## DESCRIPTION OF THE TASK
After locating the line that contains "A tile whose" in the records below, write out exactly that line and each line after it through the one that contains "let b := head", and nothing else.

## Stored items
********
-- ==== Sys2Proof/Tests/Slice0.lean ====
section
/-! SUPPORT. Tests: witnesses of the statements' hypotheses, values the manual gives, and ill-formed commands refused. -/

open Sys2Proof Sys2Proof.Machine

/-- A head whose clocks and Ranger run, with every other field at reset. -/
def hd : State :=
  let s := { State.reset with power := { State.reset.power with clocks := true, ranger := .running } }
  s.wr F.GLB_BOOT_STAT_NOT_READY 0

/-- A tile whose clocks and Ranger run, with every other field at reset. -/
def tl : State := { hd with power := { hd.power with straps := { hd.power.straps with role := true } } }

/-- A descriptor of SQ 0 with the given operand bits. -/
def dsc (ops : BitVec 384) : Desc := { mbx := false, sq := 0, sqHead := 0, flags := 0, rsv := 0, tag := 7, ops := ops }

/-- A payload slot from its first 12 bytes and the first bytes of its payload, with its CRC. -/
def slotOf (head body : Bytes) : Bytes :=
  let b := head ++ List.replicate 4 0 ++ body ++ List.replicate (240 - body.length) 0
  head ++ leBytes 4 (crc32c b).toNat ++ body ++ List.replicate (240 - body.length) 0

theorem length_leBytes (n v : Nat) : (leBytes n v).length = n := by
  induction n generalizing v with
  | zero => rfl
  | succ n ih => simp [leBytes, ih]

theorem leNat_leBytes4 (v : BitVec 32) : leNat (leBytes 4 v.toNat) = v.toNat := by
  have h := v.isLt
  simp only [leBytes, leNat, BitVec.toNat_ofNat]
  omega

theorem slotCrcOk_slotOf {h b : Bytes} (hh : h.length = 12) (hb : b.length ≤ 240) : slotCrcOk (slotOf h b) = true := by
  have hl : (slotOf h b).length = 256 := by simp [slotOf, length_leBytes, hh]; omega
  have hd : (slotOf h b).drop 16 = b ++ List.replicate (240 - b.length) 0 := by
    simp [slotOf, List.drop_append, length_leBytes, hh]
  have ht : (slotOf h b).take 12 = h := by simp [slotOf, hh]
  have hn : ((slotOf h b).drop 12).take 4 = leBytes 4 (crc32c (h ++ List.replicate 4 0 ++ b ++ List.replicate (240 - b.length) 0)).toNat := by
    simp [slotOf, List.drop_append, length_leBytes, hh]
  have hc : blank ((slotOf h b).take 256) 12 4 = h ++ List.replicate 4 0 ++ b ++ List.replicate (240 - b.length) 0 := by
    rw [List.take_of_length_le (by omega), blank, ht, hd]; simp
  simp only [slotCrcOk, slotCrc, hl, hc, numAt, hn, leNat_leBytes4]; simp

theorem retSlot_of {s : State} {m : RetMsg} (hc : slotCrcOk m.slot = true) (h : (m.idx == 0 && s.portActive m.port &&
    !slotEmpty m.slot && slotFormed m.slot && class5Head m.slot && !s.forwards) = true) : s.retSlot m = s := by
  simp only [Bool.and_eq_true, beq_iff_eq, Bool.not_eq_true'] at h
  simp [State.retSlot, h, hc, State.pass]
theorem takes_of {s : State} {m : RetMsg} {kind : Nat} (hc : slotCrcOk m.slot = true) (h : (m.idx == 0 &&
    s.portActive m.port && !slotEmpty m.slot && slotFormed m.slot && class5Head m.slot && !s.forwards) = true)
    (h2 : (s.live && s.isHead && slotClass m.slot == 5 && s.freshRet m && m.msg == some (true, m.body) &&
      numAt m.body 0 1 == kind) = true) : s.takes m kind = true := by
  have hr := retSlot_of hc h
  simp only [Bool.and_eq_true, beq_iff_eq, Bool.not_eq_true'] at h h2
  simp [State.takes, hr, State.takesRet, h, h2, hc]

theorem arrived_of {s : State} {m : RetMsg} (hc : slotCrcOk m.slot = true) (h : (m.idx == 0 && s.portActive m.port &&
    !slotEmpty m.slot && slotFormed m.slot && class5Head m.slot && !s.forwards) = true) : s.arrived m = s.noted m := by
  rw [State.arrived, retSlot_of hc h]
********
## EXERCISE SOLUTION
/-- A tile whose clocks and Ranger run, with every other field at reset. -/
def tl : State := { hd with power := { hd.power with straps := { hd.power.straps with role := true } } }

/-- A descriptor of SQ 0 with the given operand bits. -/
def dsc (ops : BitVec 384) : Desc := { mbx := false, sq := 0, sqHead := 0, flags := 0, rsv := 0, tag := 7, ops := ops }

/-- A payload slot from its first 12 bytes and the first bytes of its payload, with its CRC. -/
def slotOf (head body : Bytes) : Bytes :=
  let b := head ++ List.replicate 4 0 ++ body ++ List.replicate (240 - body.length) 0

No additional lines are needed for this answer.